-- ==== Sys2Proof/Certificates/Slice0/Obligations.lean ====
section
/-!
DEFINITION. The statements for the provers, in the terms of Safety.lean and of the model's own operations. A command's effect
is stated as its completion: under the stated conditions it answers a next state, and that state is described.
-/
section

open Sys2Proof Sys2Proof.Machine

/-! ### The block as a whole -/

/-- One step runs the command at the front of the queue on the state with the queue's rest; an empty queue idles (the model's
choice, log entry 1). -/
def Obligations.StepRunsFrontCommand : Prop :=
  (∀ (c : Instr) (rest : List Instr) (s : State), s.pending = c :: rest → step s = exec c { s with pending := rest }) ∧
    ∀ s : State, s.pending = [] → step s = .next s

/-- Every well-formed command has an answer in every state, and that answer is a next state. No command touches the queue of
waiting commands. Where the spec's words leave a point to be read, the clauses take the model's own reading of log entry 21.
-/
def Obligations.CommandsCompleteAndLeaveQueue : Prop :=
  (∀ (c : Instr) (s : State), c.wf = true → ∃ t, exec c s = .next t) ∧
  ∀ (c : Instr) (s t : State), exec c s = .next t → t.pending = s.pending

/-- The state after reset satisfies the invariant of Safety.lean. Where the spec's words leave a point to be read, the clauses
take the model's own reading of log entries 2, 5, 123. -/
def Obligations.ResetSatisfiesInvariant : Prop := Inv State.reset

/-- Every step keeps the invariant of Safety.lean: memories in canonical form, tables of their sizes, the stale list at most 64
long, counters and trims in range, no bank ready that is off, cinches of at most sixteen writes. Where the spec's words leave
a point to be read, the clauses take the model's own reading of log entries 1, 5. -/
def Obligations.StepKeepsInvariant : Prop := ∀ s t : State, Inv s → step s = .next t → Inv t

/-- Every step keeps the tiles' numbers apart and below the next one to give. -/
def Obligations.TileNumbersStayApart : Prop :=
  TilesNumbered State.reset ∧ ∀ s t : State, TilesNumbered s → step s = .next t → TilesNumbered t

/-- A retired unit stays retired whatever command follows (15 R368). The rollback counter in the fuses never falls (18 R422), and
no command changes anything else a fuse says. A module whose landings both failed stays dead until power is removed (14 R335).
-/
def Obligations.PermanentRecordsStay : Prop :=
  (∀ (c : Instr) (s t : State) (k : UnitKind) (i : Nat), exec c s = .next t → isRetired s k i = true → isRetired t k i = true) ∧
  (∀ (c : Instr) (s t : State), s.fuses.svn ≤ 64 → exec c s = .next t →
    s.fuses.svn ≤ t.fuses.svn ∧ t.fuses.svn ≤ 64 ∧ t.fuses = { s.fuses with svn := t.fuses.svn }) ∧
  ∀ (c : Instr) (s t : State), exec c s = .next t → s.boot.dead = true →
    (∀ d lo hi blades, c ≠ .railLeaveWindow d lo hi blades) → t.boot.dead = true
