theorem execPllLock_keeps {s t : State} (h : Keeps s t) (field : Nat) :
    ResKeeps s (execPllLock field t) := by
  unfold execPllLock
  repeat' (first
    | with_reducible assumption
    | ((with_reducible change Inv _ → ∀ x, x ∈ _ → FieldOk x → FieldOk _); exact fun _ _ _ k => { k with })
    | ((with_reducible change Inv _ → ∀ x, x ∈ _ → FieldOk x → FieldOk _); intro _ _ _ k; split <;> exact { k with })
    | intro _
    | with_reducible apply changeCrossings_keeps
    | with_reducible apply onUnit_keeps
    | with_reducible apply Keeps.modField
    | with_reducible apply Keeps.iteTest
    | with_reducible apply ResKeeps.next
    | with_reducible apply ResKeeps.onUnit
    | with_reducible apply ResKeeps.iteTest
    | ((with_reducible change FieldOk _); exact ‹FieldOk _›)
    | split)

theorem execPllLossOfLock_keeps {s t : State} (h : Keeps s t) (field : Nat) :
    ResKeeps s (execPllLossOfLock field t) := by
  unfold execPllLossOfLock
  repeat' (first
    | with_reducible assumption
    | ((with_reducible change Inv _ → ∀ x, x ∈ _ → FieldOk x → FieldOk _); exact fun _ _ _ k => { k with })
    | ((with_reducible change Inv _ → ∀ x, x ∈ _ → FieldOk x → FieldOk _); intro _ _ _ k; split <;> exact { k with })
    | intro _
    | with_reducible apply onUnit_keeps
    | with_reducible apply postFieldEvent_keeps
    | with_reducible apply Keeps.modField
    | with_reducible apply Keeps.iteTest
    | with_reducible apply ResKeeps.next
    | with_reducible apply ResKeeps.onUnit
    | with_reducible apply ResKeeps.iteTest
    | ((with_reducible change FieldOk _); exact ‹FieldOk _›)
    | split)

theorem countReplay_keeps {s t : State} (h : Keeps s t) (f : Nat) (d : Nat) :
    Keeps s (countReplay t f d) := by
  unfold countReplay
  repeat' (first
    | with_reducible assumption
    | ((with_reducible change ∀ x, EdgeOk x → EdgeOk _); exact fun _ k => { k with })
    | exact fun _ k => { k with replays := capAdd_le _ _ _ }
    | intro _
    | with_reducible apply Keeps.modEdge)

theorem joinReplay_keeps {s t : State} (h : Keeps s t) (f : Nat) (d : Nat) (k : Nat) (third : Bool) :
    Keeps s (joinReplay t f d k third) := by
  unfold joinReplay
  repeat' (first
    | with_reducible assumption
    | with_reducible apply countReplay_keeps
    | with_reducible apply disableSubLink_keeps
    | with_reducible apply joinCheck_keeps
    | with_reducible apply postFieldEvent_keeps
    | with_reducible apply Keeps.iteTest
    | split
    | dsimp only)

theorem landingReplay_keeps {s t : State} (h : Keeps s t) (f : Nat) (d : Nat) (c : Nat) (h' : Nat) (k : Nat) (third : Bool) :
    Keeps s (landingReplay t f d c h' k third) := by
  unfold landingReplay
  repeat' (first
    | with_reducible assumption
    | with_reducible apply countReplay_keeps
    | with_reducible apply disableLanding_keeps
    | with_reducible apply landingCheck_keeps
    | with_reducible apply postFieldEvent_keeps
    | with_reducible apply Keeps.iteTest
    | split
    | dsimp only)

theorem execCrossingFlitParityReplay_keeps {s t : State} (h : Keeps s t) (field : Nat) (edge : Nat) (subLink : Nat) (thirdFailure : Bool) :
    ResKeeps s (execCrossingFlitParityReplay field edge subLink thirdFailure t) := by
  unfold execCrossingFlitParityReplay
  repeat' (first
    | with_reducible assumption
    | with_reducible apply countReplay_keeps
    | with_reducible apply joinReplay_keeps
    | with_reducible apply landingReplay_keeps
    | with_reducible apply onUnit_keeps
    | with_reducible apply Keeps.iteTest
    | with_reducible apply ResKeeps.next
    | with_reducible apply ResKeeps.onUnit
    | with_reducible apply ResKeeps.iteTest
    | split)

theorem enterMeso_keeps {s t : State} (h : Keeps s t) (f : Nat) (d : Nat) (leaving : List Nat) (entering : List Nat) :
    Keeps s (enterMeso t f d leaving entering) := by
  unfold enterMeso
  dsimp only
  split
  · refine bumpFree_keeps (Keeps.modEdge (Keeps.modEdge h fun _ k => ?_) fun _ k => ?_)
    all_goals exact { k with fifo := queued _ _ fun _ => fifoOf_len _ _ _ _ _ }
  · exact h

theorem execCrossingAlignEnd_keeps {s t : State} (h : Keeps s t) (field : Nat) (edge : Nat) (leaving : List Nat) (entering : List Nat) :
    ResKeeps s (execCrossingAlignEnd field edge leaving entering t) := by
  unfold execCrossingAlignEnd
  repeat' (first
    | with_reducible assumption
    | intro _
    | with_reducible apply disableSubLink_keeps
    | with_reducible apply enterMeso_keeps
    | with_reducible apply joinCheck_keeps
    | with_reducible apply onUnit_keeps
    | with_reducible apply Keeps.foldl
    | with_reducible apply Keeps.iteTest
    | with_reducible apply ResKeeps.next
    | with_reducible apply ResKeeps.onUnit
    | with_reducible apply ResKeeps.iteTest
    | split
    | dsimp only)

theorem noteSlip_keeps {s t : State} (h : Keeps s t) (f : Nat) (d : Nat) (leaving : Bool) (full : Bool) :
    Keeps s (noteSlip t f d leaving full) := by
  unfold noteSlip
  repeat' (first
    | with_reducible assumption
    | ((with_reducible change ∀ x, EdgeOk x → EdgeOk _); exact fun _ k => { k with })
    | ((with_reducible change ∀ x, EdgeOk x → EdgeOk _); intro _ k; split <;> exact { k with })
    | intro _
    | with_reducible apply Keeps.modEdge
    | with_reducible apply Keeps.iteTest
    | ((with_reducible change EdgeOk _); exact ‹EdgeOk _›)
    | exact Keeps.to h rfl fun i => { i with }
    | split
    | dsimp only)

theorem execCrossingSlip_keeps {s t : State} (h : Keeps s t) (field : Nat) (edge : Nat) (leaving : Bool := true) (full : Bool := true) :
    ResKeeps s (execCrossingSlip field edge t leaving full) := by
  unfold execCrossingSlip
  repeat' (first
    | with_reducible assumption
    | exact fun _ k => { k with slips := capAdd_le _ _ _ }
    | with_reducible apply countReplay_keeps
    | with_reducible apply modCrossing_keeps
    | with_reducible apply noteSlip_keeps
    | with_reducible apply onUnit_keeps
    | with_reducible apply postFieldEvent_keeps
    | with_reducible apply Keeps.iteTest
    | with_reducible apply ResKeeps.next
    | with_reducible apply ResKeeps.onUnit
    | with_reducible apply ResKeeps.iteTest
    | split
    | dsimp only)

theorem execCrossingFifoDrained_keeps {s t : State} (h : Keeps s t) (field : Nat) (edge : Nat) :
    ResKeeps s (execCrossingFifoDrained field edge t) := by
  unfold execCrossingFifoDrained
  refine .onUnit (modCrossing_keeps h _ _ fun _ k => ?_)
  split
  · exact { k with fifo := noneQueued 32 }
  · exact k
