-- ==== Sys2Proof/Laws/KeepsPorts.lean ====
section
/-!
SUPPORT. One lemma for each operation of the host port, the register window, stacks, links, collectives, sideband and farrier commands: it keeps the waiting queue
and the invariant of Safety.lean (Laws/Keeps.lean).
-/
namespace Sys2Proof.Machine

/-! ### Machine/HostOps.lean -/

theorem stopUnder405_keeps {s t : State} (h : Keeps s t) (ring : Nat) (g : Ring → Ring) :
    Keeps s (stopUnder405 t ring g) := by
  unfold stopUnder405
  repeat' (first
    | with_reducible assumption
    | intro _
    | with_reducible apply ringStops_keeps
    | with_reducible apply updAllBanks_keeps
    | with_reducible apply Keeps.modRing)

theorem dbStop_keeps {s t : State} (h : Keeps s t) (ring : Nat) :
    Keeps s (dbStop t ring) := by
  unfold dbStop
  repeat' (first
    | with_reducible assumption
    | with_reducible apply stopUnder405_keeps)

theorem fetchStop_keeps {s t : State} (h : Keeps s t) (ring : Nat) :
    Keeps s (fetchStop t ring) := by
  unfold fetchStop
  repeat' (first
    | with_reducible assumption
    | with_reducible apply stopUnder405_keeps)

theorem takeCounts_keeps {s t : State} (h : Keeps s t) (line : Nat) (tail : Word) (head : Word) :
    Keeps s (takeCounts t line tail head) := by
  unfold takeCounts
  repeat' (first
    | with_reducible assumption
    | intro _
    | with_reducible apply dbStop_keeps
    | with_reducible apply Keeps.modRing
    | with_reducible apply Keeps.iteTest
    | split
    | dsimp only)

theorem clearLine_keeps {s t : State} (h : Keeps s t) (line : Nat) :
    Keeps s (clearLine t line) := by
  unfold clearLine
  repeat' (first
    | with_reducible assumption
    | ((with_reducible change ∀ x, AdapterOk x → AdapterOk _); exact fun _ k => { k with })
    | ((with_reducible change ∀ x, AdapterOk x → AdapterOk _); exact fun _ k => { k with tailLines := by simpa using k.tailLines, headLines := by simpa using k.headLines })
    | intro _
    | with_reducible apply Keeps.modNaAny)

theorem ringOn_keeps {s t : State} (h : Keeps s t) (ring : Nat) :
    Keeps s (ringOn t ring) := by
  unfold ringOn
  repeat' (first
    | with_reducible assumption
    | intro _
    | with_reducible apply clearLine_keeps
    | with_reducible apply Keeps.modRing
    | with_reducible apply Keeps.iteTest
    | split
    | dsimp only)

theorem ringOff_keeps {s t : State} (h : Keeps s t) (ring : Nat) :
    Keeps s (ringOff t ring) := by
  unfold ringOff
  repeat' (first
    | with_reducible assumption
    | intro _
    | with_reducible apply dropRing_keeps
    | with_reducible apply updAllBanks_keeps
    | with_reducible apply Keeps.modRing
    | with_reducible apply Keeps.iteTest
    | split
    | dsimp only)

theorem ringAgain_keeps {s t : State} (h : Keeps s t) (ring : Nat) :
    Keeps s (ringAgain t ring) := by
  unfold ringAgain
  repeat' (first
    | with_reducible assumption
    | intro _
    | with_reducible apply headUpdate_keeps
    | with_reducible apply takeCounts_keeps
    | with_reducible apply Keeps.modRing
    | with_reducible apply Keeps.iteTest
    | split
    | dsimp only)

theorem ringSizeWrite_keeps {s t : State} (h : Keeps s t) (ring : Nat) (v : Word) :
    Keeps s (ringSizeWrite t ring v) := by
  unfold ringSizeWrite
  repeat' (first
    | with_reducible assumption
    | intro _
    | with_reducible apply Keeps.modRing
    | with_reducible apply Keeps.iteTest
    | split
    | dsimp only)

theorem ringEnWrite_keeps {s t : State} (h : Keeps s t) (ring : Nat) (v : Word) :
    Keeps s (ringEnWrite t ring v) := by
  unfold ringEnWrite
  repeat' (first
    | with_reducible assumption
    | with_reducible apply ringOff_keeps
    | with_reducible apply ringOn_keeps
    | with_reducible apply Keeps.iteTest
    | split
    | dsimp only)

theorem ringCtrl_keeps {s t : State} (h : Keeps s t) (ring : Nat) (v : Word) :
    Keeps s (ringCtrl t ring v) := by
  unfold ringCtrl
  repeat' (first
    | with_reducible assumption
    | with_reducible apply ringAgain_keeps
    | with_reducible apply ringEnWrite_keeps
    | with_reducible apply ringSizeWrite_keeps
    | with_reducible apply Keeps.iteTest
    | split
    | dsimp only)

theorem ringBase_keeps {s t : State} (h : Keeps s t) (ring : Nat) (g : Ring → Ring) :
    Keeps s (ringBase t ring g) := by
  unfold ringBase
  repeat' (first
    | with_reducible assumption
    | intro _
    | with_reducible apply Keeps.modRing
    | with_reducible apply Keeps.iteTest
    | exact Keeps.to h rfl fun i => { i with }
    | split)

theorem jobEnds_keeps {s t : State} (h : Keeps s t) :
    Keeps s (jobEnds t) := by
  unfold jobEnds
  repeat' (first
    | with_reducible assumption
    | ((with_reducible change ∀ x, GlbOk x → GlbOk _); exact fun _ k => { k with })
    | ((with_reducible change ∀ x, HstOk x → HstOk _); exact fun _ k => { k with })
    | ((with_reducible change ∀ x, LnkOk x → LnkOk _); exact fun _ k => { k with })
    | intro _
    | with_reducible apply farrierAbandon_keeps
    | with_reducible apply Keeps.modGlbAny
    | with_reducible apply Keeps.modHstAny
    | with_reducible apply Keeps.modLnkAny
    | with_reducible apply Keeps.iteTest
    | ((with_reducible change GlbOk _); exact ‹GlbOk _›)
    | ((with_reducible change HstOk _); exact ‹HstOk _›)
    | ((with_reducible change LnkOk _); exact ‹LnkOk _›)
    | split)

theorem writeHst_keeps {s t : State} (h : Keeps s t) (loc : Nat) (v : Word) :
    Keeps s (writeHst t loc v) := by
  unfold writeHst
  repeat' (first
    | with_reducible assumption
    | ((with_reducible change ∀ x, HstOk x → HstOk _); exact fun _ k => { k with })
    | ((with_reducible change ∀ x, HstOk x → HstOk _); intro _ k; split <;> exact { k with })
    | intro _
    | with_reducible apply jobEnds_keeps
    | with_reducible apply ringBase_keeps
    | with_reducible apply ringCtrl_keeps
    | with_reducible apply Keeps.modRing
    | with_reducible apply Keeps.modHstAny
    | with_reducible apply Keeps.iteTest
    | ((with_reducible change HstOk _); exact ‹HstOk _›)
    | split
    | dsimp only)

theorem writeWaiting_keeps {s t : State} (h : Keeps s t) :
    Keeps s (writeWaiting t) := by
  unfold writeWaiting
  repeat' (first
    | with_reducible assumption
    | ((with_reducible change ∀ x, HstOk x → HstOk _); exact fun _ k => { k with })
    | intro _
    | with_reducible apply writeHalterRecord_keeps
    | with_reducible apply Keeps.modHstAny
    | ((with_reducible change HstOk _); exact ‹HstOk _›)
    | split)

theorem linkUp_keeps {s t : State} (h : Keeps s t) (width : Nat) :
    Keeps s (linkUp t width) := by
  unfold linkUp
  repeat' (first
    | with_reducible assumption
    | ((with_reducible change ∀ x, AdapterOk x → AdapterOk _); exact fun _ k => { k with })
    | ((with_reducible change ∀ x, AdapterOk x → AdapterOk _); exact fun _ k => { k with retrains := by dsimp only; split <;> first | exact k.retrains | exact capAdd_le _ _ _ })
    | intro _
    | with_reducible apply raiseMsix_keeps
    | with_reducible apply writeWaiting_keeps
    | with_reducible apply Keeps.modNaAny
    | with_reducible apply Keeps.iteTest
    | ((with_reducible change AdapterOk _); exact ‹AdapterOk _›)
    | split
    | dsimp only)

The problem - From the listing above, output exactly the run of lines that starts with the line containing "with_reducible apply landingReplay_keeps" and ends with the line containing "k => ?_) fun _ k => ?_)".

Response area -
    | with_reducible apply landingReplay_keeps
    | with_reducible apply onUnit_keeps
    | with_reducible apply Keeps.iteTest
    | with_reducible apply ResKeeps.next
    | with_reducible apply ResKeeps.onUnit
    | with_reducible apply ResKeeps.iteTest
    | split)

theorem enterMeso_keeps {s t : State} (h : Keeps s t) (f : Nat) (d : Nat) (leaving : List Nat) (entering : List Nat) :
    Keeps s (enterMeso t f d leaving entering) := by
  unfold enterMeso
  dsimp only
  split
  · refine bumpFree_keeps (Keeps.modEdge (Keeps.modEdge h fun _ k => ?_) fun _ k => ?_)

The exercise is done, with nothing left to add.